- Work request -
All of the data below should be returned exactly.

- Excerpted data -
--*--

-- ==== Sys2Proof/Machine/State.lean ====
section
/-!
DEFINITION. The state of the engine as plain data (10_state.md), the reasons a step can stop, and the state after
reset (70_reset_and_hazards.md R245, R246).
-/

namespace Sys2Proof.Machine

/-- The Listening sub-states (R22). -/
inductive ListenSub where
  | init
  | waiting
  | receiving
  | sendAck
  | done
deriving DecidableEq, Repr

/-- The Sending sub-states (R23). -/
inductive SendSub where
  | init
  | writing
  | transmitting
  | waitForAck
  | done
deriving DecidableEq, Repr

/-- The top-level state with its sub-state (R21). Combinations the spec calls illegal do not exist. -/
inductive Top where
  | notInitialized
  | idle
  | listening (ls : ListenSub)
  | sending (ss : SendSub)
  | sleeping
deriving DecidableEq, Repr

/-- The levels of the log output (R32). -/
inductive Level where
  | debug
  | info
  | warning
  | error
  | critical
deriving DecidableEq, Repr

/-- What an operation can return to its caller (R11, and the result of each rule). -/
inductive Value where
  /-- The bool of a predicate, a wait, SetSyncWord, ValidateContentSize, SEND or HandlePayload. -/
  | bool (b : Bool)
  /-- The byte of a register read (R101). -/
  | byte (v : Byte)
  /-- The raw mode code of GetMode (R112). -/
  | modeCode (c : BitVec 3)
  /-- The count of WriteToFIFO (R119). -/
  | count (n : Byte)
  /-- The bytes of ReadFromFIFO (R120). -/
  | bytes (b : List Byte)
  /-- The signal strength of GetRSSI, in dBm (R121). -/
  | dBm (v : Int)
  /-- The total size of ComputeTotalSize (R151). -/
  | totalSize (n : Byte)
  /-- The header bytes and content bytes of EncodeFrame (R152). -/
  | wire (header content : List Byte)
  /-- The header and content of DecodeFrame (R155). -/
  | frame (h : Header) (c : Content)
deriving DecidableEq, Repr

/-- Where a WaitForModeReady was called from, which says what follows it (R34, R113). -/
inductive AfterWait where
  /-- Run on its own: the result is the operation's (R113). -/
  | operation
  /-- The end of Init (R166). -/
  | init
  /-- Tick Listening(Init) (R196). -/
  | listenInit
  /-- The first wait of tick Listening(Waiting), before HandlePayload (R197). -/
  | listenPayload
  /-- The second wait of tick Listening(Waiting), after HandlePayload (R197). -/
  | listenRearm
  /-- EventSleep (R181). -/
  | sleep
  /-- EventWakeup (R182). -/
  | wakeup
deriving DecidableEq, Repr

/-- A WaitForModeReady in progress: its start time, its timeout and its place (R33, R113). -/
structure WaitFrame where
  start : Millis
  timeout : Millis
  after : AfterWait
deriving DecidableEq, Repr

/-- Why a step can stop with a fault. There is no constructor: a fatal assertion of the engine is a state
(`halted`, R223, R224), every other failure is a result or a log event (R17, R221), so no step of this machine ends in a
fault. That is safe: nothing is cut short. -/
inductive Fault
deriving DecidableEq, Repr

/-- Why a step refuses to give a meaning. -/
inductive Refusal where
  /-- Raised by `exec` alone, for an instruction without a meaning. No arm of `exec` raises it. Safe. -/
  | notModelled (mnemonic : String)
  /-- Raised by the fetch, for a frame that is no instruction (R84, U9: "A model refuses a host frame that carries one").
  Safe: no run goes on from it. -/
  | badFrame (e : DecodeError)
  /-- Raised by an upcall during which the host issued INIT, UPDATE or EVENT (R186, U11: "a model refuses such a run").
  Safe: "errs toward unprovable". -/
  | reentrantCommand (i : Instr)
  /-- Raised by the step of an instance whose parameters are outside the ranges of R6 (U14: "refuse (an invalid
  instance)"). Safe. -/
  | invalidInstance
deriving DecidableEq, Repr

/-- The point inside a command at which a step stopped, when the command is not over (R34). -/
inductive Pending where
  /-- A wait that polls again in the next step (R113). -/
  | wait (w : WaitFrame)
  /-- The drain of EventSleep, which tests `IsActive` again in the next step (R181). -/
  | drain
  /-- An upcall issued a command the model refuses (R186): the next step says so. -/
  | refusal (r : Refusal)
  /-- An upcall that never returns holds the engine here (R175). -/
  | held
deriving DecidableEq, Repr

/-- The zeroed frame of R25: every header and content byte 0 and no callback. -/
def zeroFrame : Packet where
  header := ⟨0, 0, 0, false, 0⟩
  content := ⟨List.replicate Config.tsLen 0, 0, 0, List.replicate Config.contentDataMax 0⟩
  callback := none

/-- The state of the machine. The first six fields are the engine's (R20, R32); `cfg` is the instance's parameters (R37);
the rest is the model's own: the place inside a command, what the ports have shown, and what the other agents do. -/
structure State where
  /-- s.top (R21). -/
  top : Top
  /-- s.slot, the packet slot (R25). -/
  slot : Packet
  /-- s.handlers (R30); its length is NUM_TYPES. -/
  handlers : List (Option Byte)
  /-- s.halted (R31). -/
  halted : Bool
  /-- s.fault_code (R31). -/
  faultCode : Byte
  /-- The log output, oldest first (R32). -/
  log : List (Level × Byte)
  /-- The parameters of the instance (R6, R37). -/
  cfg : Params
  /-- The place inside the command in progress (R34); none between commands. -/
  control : Option Pending
  /-- What the last finished operation returned. -/
  result : Option Value
  /-- What happened at the ports, oldest first (R9, R55). -/
  trace : List Event
  /-- The command frames the host has ready (R83, R165). -/
  inbox : List CommandFrame
  /-- The device's next answers (R55); after the last, a free value. -/
  devIn : List Byte
  /-- The clock's next answers (R232); after the last, a free value. -/
  clkIn : List Millis
  /-- The next answers of ThisNodeAddress (R36); after the last, a free value. -/
  nodeIn : List Byte
  /-- The next answers of NetworkId (R36); after the last, a free value. -/
  netIn : List (List Byte)
  /-- The next answers of BroadcastAddress (R36); after the last, a free value. -/
  bcastIn : List Byte
  /-- What the host does at the next upcalls (R175, R186); after the last, a free value. -/
  hostIn : List HostAnswer
  /-- How many free values have been drawn by number (logs 15 and 17). -/
  draws : Nat
deriving DecidableEq, Repr

/-- The machine right after reset (R48, R245, R246). The parameters, the number of packet types and the model's own
fields are DESIGN CHOICES (logs 6, 20 and 21). -/
def State.reset : State where
  top := .notInitialized
  slot := zeroFrame
  handlers := List.replicate Config.numTypesAtReset none
  halted := false
  faultCode := 0
  log := []
  cfg := Config.reference
  control := none
  result := none
  trace := []
  inbox := []
  devIn := []
  clkIn := []
  nodeIn := []
  netIn := []
  bcastIn := []
  hostIn := []
  draws := 0

end Sys2Proof.Machine
end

--*--

- Written answer -
-- ==== Sys2Proof/Machine/State.lean ====
section
/-!
DEFINITION. The state of the engine as plain data (10_state.md), the reasons a step can stop, and the state after
reset (70_reset_and_hazards.md R245, R246).
-/

namespace Sys2Proof.Machine

/-- The Listening sub-states (R22). -/
inductive ListenSub where
  | init
  | waiting
  | receiving
  | sendAck
  | done
deriving DecidableEq, Repr

/-- The Sending sub-states (R23). -/
inductive SendSub where
  | init
  | writing
  | transmitting
  | waitForAck
  | done
deriving DecidableEq, Repr

/-- The top-level state with its sub-state (R21). Combinations the spec calls illegal do not exist. -/
inductive Top where
  | notInitialized
  | idle
  | listening (ls : ListenSub)
  | sending (ss : SendSub)
  | sleeping
deriving DecidableEq, Repr

/-- The levels of the log output (R32). -/
inductive Level where
  | debug
  | info
  | warning
  | error
  | critical
deriving DecidableEq, Repr

/-- What an operation can return to its caller (R11, and the result of each rule). -/
inductive Value where
  /-- The bool of a predicate, a wait, SetSyncWord, ValidateContentSize, SEND or HandlePayload. -/
  | bool (b : Bool)
  /-- The byte of a register read (R101). -/
  | byte (v : Byte)
  /-- The raw mode code of GetMode (R112). -/
  | modeCode (c : BitVec 3)
  /-- The count of WriteToFIFO (R119). -/
  | count (n : Byte)
  /-- The bytes of ReadFromFIFO (R120). -/
  | bytes (b : List Byte)
  /-- The signal strength of GetRSSI, in dBm (R121). -/
  | dBm (v : Int)
  /-- The total size of ComputeTotalSize (R151). -/
  | totalSize (n : Byte)
  /-- The header bytes and content bytes of EncodeFrame (R152). -/
  | wire (header content : List Byte)
  /-- The header and content of DecodeFrame (R155). -/
  | frame (h : Header) (c : Content)
deriving DecidableEq, Repr

/-- Where a WaitForModeReady was called from, which says what follows it (R34, R113). -/
inductive AfterWait where
  /-- Run on its own: the result is the operation's (R113). -/
  | operation
  /-- The end of Init (R166). -/
  | init
  /-- Tick Listening(Init) (R196). -/
  | listenInit
  /-- The first wait of tick Listening(Waiting), before HandlePayload (R197). -/
  | listenPayload
  /-- The second wait of tick Listening(Waiting), after HandlePayload (R197). -/
  | listenRearm
  /-- EventSleep (R181). -/
  | sleep
  /-- EventWakeup (R182). -/
  | wakeup
deriving DecidableEq, Repr

/-- A WaitForModeReady in progress: its start time, its timeout and its place (R33, R113). -/
structure WaitFrame where
  start : Millis
  timeout : Millis
  after : AfterWait
deriving DecidableEq, Repr

/-- Why a step can stop with a fault. There is no constructor: a fatal assertion of the engine is a state
(`halted`, R223, R224), every other failure is a result or a log event (R17, R221), so no step of this machine ends in a
fault. That is safe: nothing is cut short. -/
inductive Fault
deriving DecidableEq, Repr

/-- Why a step refuses to give a meaning. -/
inductive Refusal where
  /-- Raised by `exec` alone, for an instruction without a meaning. No arm of `exec` raises it. Safe. -/
  | notModelled (mnemonic : String)
  /-- Raised by the fetch, for a frame that is no instruction (R84, U9: "A model refuses a host frame that carries one").
  Safe: no run goes on from it. -/
  | badFrame (e : DecodeError)
  /-- Raised by an upcall during which the host issued INIT, UPDATE or EVENT (R186, U11: "a model refuses such a run").
  Safe: "errs toward unprovable". -/
  | reentrantCommand (i : Instr)
  /-- Raised by the step of an instance whose parameters are outside the ranges of R6 (U14: "refuse (an invalid
  instance)"). Safe. -/
  | invalidInstance
deriving DecidableEq, Repr

/-- The point inside a command at which a step stopped, when the command is not over (R34). -/
inductive Pending where
  /-- A wait that polls again in the next step (R113). -/
  | wait (w : WaitFrame)
  /-- The drain of EventSleep, which tests `IsActive` again in the next step (R181). -/
  | drain
  /-- An upcall issued a command the model refuses (R186): the next step says so. -/
  | refusal (r : Refusal)
  /-- An upcall that never returns holds the engine here (R175). -/
  | held
deriving DecidableEq, Repr

/-- The zeroed frame of R25: every header and content byte 0 and no callback. -/
def zeroFrame : Packet where
  header := ⟨0, 0, 0, false, 0⟩
  content := ⟨List.replicate Config.tsLen 0, 0, 0, List.replicate Config.contentDataMax 0⟩
  callback := none

/-- The state of the machine. The first six fields are the engine's (R20, R32); `cfg` is the instance's parameters (R37);
the rest is the model's own: the place inside a command, what the ports have shown, and what the other agents do. -/
structure State where
  /-- s.top (R21). -/
  top : Top
  /-- s.slot, the packet slot (R25). -/
  slot : Packet
  /-- s.handlers (R30); its length is NUM_TYPES. -/
  handlers : List (Option Byte)
  /-- s.halted (R31). -/
  halted : Bool
  /-- s.fault_code (R31). -/
  faultCode : Byte
  /-- The log output, oldest first (R32). -/
  log : List (Level × Byte)
  /-- The parameters of the instance (R6, R37). -/
  cfg : Params
  /-- The place inside the command in progress (R34); none between commands. -/
  control : Option Pending
  /-- What the last finished operation returned. -/
  result : Option Value
  /-- What happened at the ports, oldest first (R9, R55). -/
  trace : List Event
  /-- The command frames the host has ready (R83, R165). -/
  inbox : List CommandFrame
  /-- The device's next answers (R55); after the last, a free value. -/
  devIn : List Byte
  /-- The clock's next answers (R232); after the last, a free value. -/
  clkIn : List Millis
  /-- The next answers of ThisNodeAddress (R36); after the last, a free value. -/
  nodeIn : List Byte
  /-- The next answers of NetworkId (R36); after the last, a free value. -/
  netIn : List (List Byte)
  /-- The next answers of BroadcastAddress (R36); after the last, a free value. -/
  bcastIn : List Byte
  /-- What the host does at the next upcalls (R175, R186); after the last, a free value. -/
  hostIn : List HostAnswer
  /-- How many free values have been drawn by number (logs 15 and 17). -/
  draws : Nat
deriving DecidableEq, Repr

/-- The machine right after reset (R48, R245, R246). The parameters, the number of packet types and the model's own
fields are DESIGN CHOICES (logs 6, 20 and 21). -/
def State.reset : State where
  top := .notInitialized
  slot := zeroFrame
  handlers := List.replicate Config.numTypesAtReset none
  halted := false
  faultCode := 0
  log := []
  cfg := Config.reference
  control := none
  result := none
  trace := []
  inbox := []
  devIn := []
  clkIn := []
  nodeIn := []
  netIn := []
  bcastIn := []
  hostIn := []
  draws := 0

end Sys2Proof.Machine
end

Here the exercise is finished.